Infrastructure: In California, for example, earthquakes can cause significant damage to the sewer system of a laundry. The sewer line can become damaged under the store or where the sewer connects into the main city drain. Typically, if the damage is under the street, it’s the municipality’s responsibility to make the repair, but if the problems are under the laundry, the repair costs can be significant.
Pricing: Store owners lose a ton of sleep over raising their vend prices. They survey the competition, review their utility bills monthly and worry endlessly about losing customers. They put it off for months, but once they pull the trigger, they are almost always pleased with the decision. I can’t remember the last time I spoke with a store owner who was unhappy with such a decision. They may lose a handful of customers, but the overall profitability of the store increases.

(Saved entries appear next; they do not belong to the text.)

-- ==== Sys2Proof/Machine/ArraySlot.lean ====
section
/-!
DEFINITION. The M slot at issue: AMAC, AZERO, ADRAIN, ASWAP, AWRITE, AOP, ASUM, TMMA and the correcting instructions
(spec/13_ref_memory_array.md R265 to R276; spec/06_correcting.md R130 to R140).
-/

namespace Sys2Proof.Machine

/-! ## Operands -/

/-- A bank set: first bank and number of banks, or none when it is illegal (R266). -/
def bankSet (first nb : Nat) : Option (Nat × Nat) := if nb = 0 ∨ 256 < first + nb then none else some (first, nb)

/-- The bank set of a whole register. -/
def bankReg (v : Word) : Option (Nat × Nat) :=
  if bits v.toNat 63 17 ≠ 0 then none else bankSet (bits v.toNat 7 0) (bits v.toNat 16 8)

/-- A range that an M-slot instruction names: space 3 or 5, first byte, length, and whether it writes. -/
structure MRange where
  space : Nat
  addr : Nat
  len : Nat
  w : Bool
  deriving DecidableEq, Repr

/-- Beat rows of every bank of a set, by the side of each. -/
def beatRanges (bay b0 nb : Nat) (side : Nat → Nat) (row n : Nat) (w : Bool) : List MRange :=
  (List.range nb).map fun i => ⟨5, beatKey bay (b0 + i) (side (b0 + i)) row 0, 1024 * n, w⟩

/-- Accumulator rows of every bank of a set, in the layout of R161. -/
def accRanges (b0 nb row n : Nat) (w : Bool) : List MRange :=
  (List.range nb).map fun i => ⟨3, (b0 + i) * 2 ^ 14 + row * 2 ^ 10, 1024 * n, w⟩

/-- The frame number of a byte of beat memory in its bay. -/
def frameOf (a : Nat) : Nat := bits a 29 16

/-- The first frame of ranges that holds no ordinary form (R347). -/
def Bay.badFrame (b : Bay) (rs : List MRange) : Option Nat :=
  rs.findSome? fun r =>
    if r.space ≠ 5 then none
    else ((List.range ((r.addr + r.len - 1) / 65536 - r.addr / 65536 + 1)).map fun i => (r.addr / 65536 + i) * 65536).find?
      fun a => Tbl.get 0 b.forms (frameOf a) != 0

/-- The checks of the ranges of an in-array operation at issue (R347, R376, R104), and the operation. -/
def State.checkRanges (s : State) (array : Bool) (rs : List MRange) (go : State) : State :=
  let b := s.here
  if b.lent && rs.any (fun r => r.space == 3 && bits r.addr 13 0 + r.len != 16384 || r.space == 3 && r.len != 1024) then s.protect
  else match (if array then b.badFrame rs else none) with
    | some a => s.raise (transReport 0x13 .array 0 7 a b.asid)
    | none => match rs.findSome? fun r => b.phaseFault 1 r.space r.addr r.len r.w with
      | some x => s.raise x
      | none => go

/-- An in-array operation is sent. -/
def State.sendArray (s : State) (p : Pfx) (tag : Option (BitVec 16)) (op : ArrayOp) (rs : List MRange) (dest src : List Nat) :
    State :=
  s.checkRanges true rs
    (s.sendBeat true p tag s.cur.bay (Config.freeWord (s.freeKey s.cur.bay s.cur.slot 101)).toNat (.array op) dest src)

/-- The numbers of R96 of n tile rows. -/
def heldRows (row n : Nat) : List Nat := (List.range n).map fun i => 32 + row + i

/-! ## AMAC (R267, R268) -/

/-- Whether a format streams (R267). -/
def streams (f : Nat) : Bool := f == 10 || f == 11 || f == 12 || f == 13 || isBLK f

/-- The bytes of scales that a pass of n rows consumes. -/
def scaleBytes (f n : Nat) : Nat := if isNBF f then 2 * n * blocksPerRow f else if isMX f then n * blocksPerRow f / 2 else 0

/-- AMAC. (DEDUCED, log entry 34.) -/
def State.amac (s : State) (o : AmacOp) (p : Pfx) (tag : Option (BitVec 16)) : State :=
  let ra := 2 * o.sp.toNat
  let set := s.readS (BitVec.ofNat 5 ra) 0
  let d := (s.readS (BitVec.ofNat 5 (ra + 1)) 1).toNat
  let f := (s.here.fmtReg s.here.handler).toNat
  let (sfmt, ssrc) := match p.fmt1 with
    | some x => (x.toNat, 0x800)
    | none => (bits f 4 0, 0x401)
  let (wfmt, wsrc) := match p.fmt2 with
    | some x => (x.toNat, 0x800)
    | none => (bits f 9 5, 0x401)
  let n := o.nm1.toNat + 1
  let g := 2 ^ o.g.toNat
  let a0 := bits d 14 11
  let wrow := bits d 10 0
  let scale := rowNum (bits d 23 20) (bits d 19 15)
  let nsc := ceilDiv (scaleBytes sfmt n) 128
  match bankReg set with
  | none => s.illegal ra
  | some (b0, nb) =>
    if !streams sfmt then s.illegal ssrc
    else if !isNBF wfmt then s.illegal wsrc
    else if 1 < bits f 11 10 then s.illegal 0x401
    else if bits d 63 24 ≠ 0 ∨ 16 < a0 + n / g ∨ (!isBLK sfmt ∧ scale ≠ 0) ∨ (isBLK sfmt ∧ 32 < bits d 19 15 + nsc) then
      s.illegal (ra + 1)
    else
      let B := g * blocksPerRow sfmt
      let rows := ceilDiv (B * (wfmt - 16)) 2 + ceilDiv B 2
      if 1536 < wrow + rows then s.protect
      else
        let src := rowNum o.t.toNat o.row.toNat
        s.sendArray p tag (.amac src n g b0 nb wrow a0 sfmt wfmt scale (bits f 11 10 == 1))
          (beatRanges s.cur.bay b0 nb s.here.worn wrow rows false ++ accRanges b0 nb a0 (n / g) true)
          [] (heldRows src n ++ heldRows scale nsc)

/-! ## Accumulator rows, glove pairs and weights (R269 to R271) -/

/-- AZERO. -/
def State.azero (s : State) (b c : Reg) (p : Pfx) (tag : Option (BitVec 16)) : State :=
  let v := (s.readS c 1).toNat
  let cnt := bits v 8 4
  match bankReg (s.readS b 0) with
  | none => s.illegal b.toNat
  | some (b0, nb) =>
    if bits v 63 9 ≠ 0 ∨ cnt = 0 ∨ 16 < cnt ∨ 16 < bits v 3 0 + cnt then s.illegal c.toNat
    else s.sendArray p tag (.azero b0 nb (bits v 3 0) cnt) (accRanges b0 nb (bits v 3 0) cnt true) [] []

/-- ADRAIN. -/
def State.adrain (s : State) (b c : Reg) (p : Pfx) (tag : Option (BitVec 16)) : State :=
  let v := (s.readS c 1).toNat
  let cnt := bits v 8 4
  let side := bits v 20 20
  match bankReg (s.readS b 0) with
  | none => s.illegal b.toNat
  | some (b0, nb) =>
    if bits v 63 24 ≠ 0 ∨ cnt = 0 ∨ 16 < cnt ∨ 16 < bits v 3 0 + cnt ∨ (bit v 22 ∧ !bit v 21) then s.illegal c.toNat
    else if 1536 < bits v 19 9 + cnt then s.protect
    else s.sendArray p tag (.adrain b0 nb (bits v 3 0) cnt (bits v 19 9) side (bit v 21) (bit v 22) (bit v 23))
      (accRanges b0 nb (bits v 3 0) cnt (bit v 23) ++ beatRanges s.cur.bay b0 nb (fun _ => side) (bits v 19 9) cnt true) [] []

/-- ASWAP. -/
def State.aswap (s : State) (b : Reg) (p : Pfx) (tag : Option (BitVec 16)) : State :=
  match bankReg (s.readS b 0) with
  | none => s.illegal b.toNat
  | some (b0, nb) => s.sendBeat false p tag s.cur.bay (beatKey s.cur.bay b0 0 0 0) (.aswap b0 nb) [] []
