/-! ## Ranges of a command (R104) -/

/-- The ranges that a command on a lease reads and writes, from its parameter block and the generator of its engine: sources
in operand order, then destinations. -/
def blockRanges (k : CmdKind) (bay : Nat) (gen : Option KvGen) (ps : List Byte) : List MRange :=
  let w := parWord ps
  let r (x : SAddr) (n : Nat) (wr : Bool) : MRange := ⟨x.space, x.addr, n, wr⟩
  let _ := bay
  match k with
  | .xred =>
    let n := bits (w 2) 15 0
    [r (spaceAddr (w 0)) (4 * n) false, r (spaceAddr (w 1)) (4 * bits (w 2) 24 16 * bits (w 2) 63 32) false,
     ⟨3, bits (w 3) 13 6 * 2 ^ 14 + bits (w 3) 5 2 * 2 ^ 10, 4 * bits (w 2) 24 16, true⟩]
  | .xsrt =>
    let rb := recBytes (bits (w 2) 28 26) (bits (w 2) 30 29)
    let n := bits (w 2) 25 0
    let kk := bits (w 2) 63 32
    [r (spaceAddr (w 0)) (rb * n) false, r (spaceAddr (w 1)) (rb * if kk = 0 then n else min kk n) true]
  | .xmrg =>
    let rb := recBytes (bits (w 1) 28 26) (bits (w 1) 30 29)
    let runs := (List.range (bits (w 1) 20 16)).map fun i => (spaceAddr (w (4 + 2 * i)), w (5 + 2 * i) % 2 ^ 32)
    let total := runs.foldl (fun t x => t + x.2) 0
    let kk := bits (w 1) 63 32
    (runs.map fun x => r x.1 (rb * x.2) false) ++ [r (spaceAddr (w 0)) (rb * if kk = 0 then total else min kk total) true]
  | .xsolv =>
    let c := bits (w 2) 37 32 + 1
    let ncol := bits (w 3) 8 0 + 1
    let ks := if bits (w 1) 47 32 = 0 then 4 * ncol else bits (w 1) 47 32
    let ts := if bits (w 1) 63 48 = 0 then 4 * c else bits (w 1) 63 48
    [⟨1, bits (w 0) 19 0, (c - 1) * ks + 4 * ncol, false⟩]
      ++ (if bit (w 2) 48 then [⟨1, bits (w 1) 19 0, 4 * c, false⟩] else [])
      ++ [⟨1, bits (w 0) 51 32, (c - 1) * ts + 4 * c, true⟩]
  | .xcoll =>
    let es := if bits (w 2) 39 36 = 1 then 2 else 4
    let cnt := bits (w 2) 31 0
    let op := bits (w 2) 35 32
    let nr := bits (w 3) 31 16
    (if op = 4 ∧ bits (w 3) 15 0 ≠ bits (w 3) 47 32 then [] else [r (spaceAddr (w 0)) (es * cnt * if op = 2 then nr else 1) false])
      ++ [r (spaceAddr (w 1)) (es * cnt * if op = 3 then nr else 1) true]
  | .xatt => match gen with
    | none => []
    | some g =>
      let nq := bits (w 0) 43 40 + 1
      let b0 := w 1 % 2 ^ 32 / 64
      let b1 := (w 1 % 2 ^ 32 + bits (w 1) 63 32 - 1) / 64
      [⟨1, bits (w 0) 19 0, 2 * g.dh * nq, false⟩, ⟨1, g.tbl + 16 * b0, 16 * (b1 + 1 - b0), false⟩,
       ⟨1, bits (w 0) 39 20, nq * (16 + 4 * g.dh), true⟩]
  | .xkvt => [⟨1, bits (w 2) 19 0, 2 * 32 * 2 ^ bits (w 0) 46 45, false⟩]
  | .xsplc => match gen with
    | none => []
    | some g => [⟨1, g.tbl + 16 * bits (w 1) 43 32, 16 * ceilDiv (bits (w 2) 16 0) 64, true⟩]
  | _ => []

/-- The ranges of a block-transfer command. (DEDUCED, log entry 47.) -/
def CmdKind.ranges : CmdKind → List MRange
  | .xcpy src dst len => [⟨src.space, src.addr, len, false⟩, ⟨dst.space, dst.addr, len, true⟩]
  | .xgth own tbl rlen nrows n => [⟨tbl.space, tbl.addr, rlen * nrows, false⟩, ⟨own.space, own.addr, rlen * n, true⟩]
  | .xsct own tbl rlen nrows n => [⟨own.space, own.addr, rlen * n, false⟩, ⟨tbl.space, tbl.addr, rlen * nrows, true⟩]
  | _ => []

/-- The bytes of the parameter block of a command; that of XMRG has an entry for each run (R304). -/
def State.blockSize (s : State) (bay : Nat) (k : CmdKind) (par : Nat) : Nat :=
  if k = .xmrg then 32 + 16 * bits (parWord (s.scratchBytes bay par k.blockLen) 1) 20 16 else k.blockLen

/-- Every range of a command whose parameter block holds `ps`, in the order of R104: parameter block, sources, destinations,
completion word. -/
def State.cmdRanges (s : State) (bay : Nat) (k : CmdKind) (par lease : Nat) (ps : List Byte) (word : Option Nat) : List MRange :=
  let l := s.leaseOf (dieOf bay) lease
  let gen := if l.state = 2 ∨ l.state = 3 then (s.engOf (dieOf bay) l.unit).gen else none
  let n := s.blockSize bay k par
  (if n = 0 then [] else [⟨1, par, n, false⟩]) ++ k.ranges ++ blockRanges k bay gen ps
    ++ (match word with
      | some off => [⟨1, off, 8, true⟩]
      | none => [])

/-- Whether a range lies in a space that phase sets check (R103). -/
def MRange.checked (r : MRange) : Bool := r.space == 1 || r.space == 2 || r.space == 3 || r.space == 5

/-- The phase agent of a command: a channel, or a lease record; none for SPAWN. -/
def agentOf (k : CmdKind) (ch lease : Nat) : Option Nat :=
  match k with
  | .xcpy _ _ _ | .xgth _ _ _ _ _ | .xsct _ _ _ _ _ => some (0x10 + ch)
  | .spawn _ => none
  | _ => some (0x1000 + lease)

/-- The out-of-phase fault of a command (R104, R105). The fault of a SPAWN, which has no agent, names 0x18. (DESIGN CHOICE, log
entry 147.) -/
def State.cmdPhase (s : State) (bay : Nat) (k : CmdKind) (ch lease : Nat) (rs : List MRange) : Option Report :=
  let b := s.bay bay
  let agent := agentOf k ch lease
  if b.phaseOn then match agent with
    | some a => (rs.filter (·.checked)).findSome? fun r => b.phaseFault a r.space r.addr r.len r.w
    | none => none
  else if b.det then (rs.find? (·.checked)).map fun r =>
    ⟨0x0B, BitVec.ofNat 64 (agent.getD 0x18), BitVec.ofNat 64 r.addr, BitVec.ofNat 64 (2 * r.len + if r.w then 1 else 0), 0⟩
  else none

/-! ## Acceptance (R297, R153, R160) -/

/-- The completion-word address: an own-scratch offset or a global address, or its fault (R154). -/
def State.wordAddr (s : State) (wg : Bool) (w : Word) : Except Report Word :=
  let slot := BitVec.ofNat 64 s.cur.slot
  if wg then (if w.toNat % 8 ≠ 0 then .error ⟨0x12, 0, w, 0, slot⟩ else .ok w)
  else match s.scratchEA true 8 8 w with
    | .error cause => .error ⟨cause, 0, w, 0, slot⟩
    | .ok (_, off) => .ok (BitVec.ofNat 64 off)

/-- A command with what it read at issue. -/
def State.newCmd (s : State) (o : EOp) (k : CmdKind) (par lease id : Nat) (word : Word) (ops : List Word) : Cmd :=
  let b := s.here
  let (st, sc) := pfxStream o.p
  let p := s.partOf s.cur.bay
  { id, bay := s.cur.bay, task := b.uid, kind := k, issued := s.now, abs := s.now, acq := o.acq, rel := o.rel, wg := o.wg
    scope := sc, stream := st, par, word, lease, part := p, asid := b.asid, node := b.node, priv := b.handler
    order := (s.part p).engCount, item := s.item, ops }

/-- A command that has passed its checks is accepted, or refused with STATUS 5 when its timetable has no room. -/
def State.acceptCmd (s : State) (e : Engine) (room : Nat) (queued : Option (Nat × Nat)) (c : Cmd) : State :=
  let s1 := s.onPart c.part fun p => { p with engCount := p.engCount + 1 }
  let refuse : State :=
    let w : Engine := .btx c.bay wordCh
    s1.setCmds w (s1.cmds w ++ [{ c with result := some (5, 0), next := s.now + 1 }])
  match queued with
  | some (die, i) =>
    if room ≤ (s.leaseOf die i).cmds.length then refuse
    else s1.onLease die i fun l => { l with cmds := insertBy (·.abs) c l.cmds }
  | none => if room ≤ (s.cmds e).length then refuse else s1.setCmds e (joinCmds c (s1.cmds e))

/-- The checks of steps 3 and 5 of R297 and the acceptance of a command; one whose ranges stand in a poisoned block is not
accepted (R47). (DEDUCED, log entry 45.) -/
def State.sendCmd (s : State) (o : EOp) (k : CmdKind) (ch par lease : Nat) (e : Engine) (room : Nat)
    (queued : Option (Nat × Nat)) (pre : Option Report) (ops : List Word) : State :=
  match s.wordAddr o.wg (s.readS o.c 3) with
  | .error r => s.raise r
  | .ok word => match pre with
    | some r => s.raise r
    | none =>
      let bay := s.cur.bay
      let n := s.blockSize bay k par
      match s.cmdPhase bay k ch lease (s.cmdRanges bay k par lease (s.scratchBytes bay par n) (if o.wg then none else some word.toNat)) with
      | some r => s.raise r
      | none => match (if s.here.phaseOn || s.here.det then s.sectorReport 7 bay par n else none) with
        | some r => s.report bay s.here.uid r s.here.handler
        | none =>
          let (id, s1) := s.newOp
          s1.acceptCmd e room queued (s1.newCmd o k par lease id word ops)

A Growing Marketplace: Owners of well-run laundries are sometimes surprised when they attract new business from a large, diverse customer base, not just from the laundromat down the street. As store owners make improvements to their stores and business grows, it doesn’t have to be at the expense of other coin laundries. (What a concept!) New customers can come from apartments, single-family homes and from farther away than you may realize.
Owning a Laundry Can Be Fun: New owners are sometimes surprised by how much they enjoy the industry. Many of them decide to invest in the business because of the ROI and flexible hours. However, several of my customers are surprised to find out that they really enjoy the business. They enjoy meeting the customers and serving the community. Many were in upper management with Fortune 500 companies or high-tech startups, and lived intense, stressful lives. By contrast, the laundry industry is a simple business with significantly less stress.
All in all, it pays off to do your homework, try your best to see through any of the common misinformation, and keep business surprises to a minimum.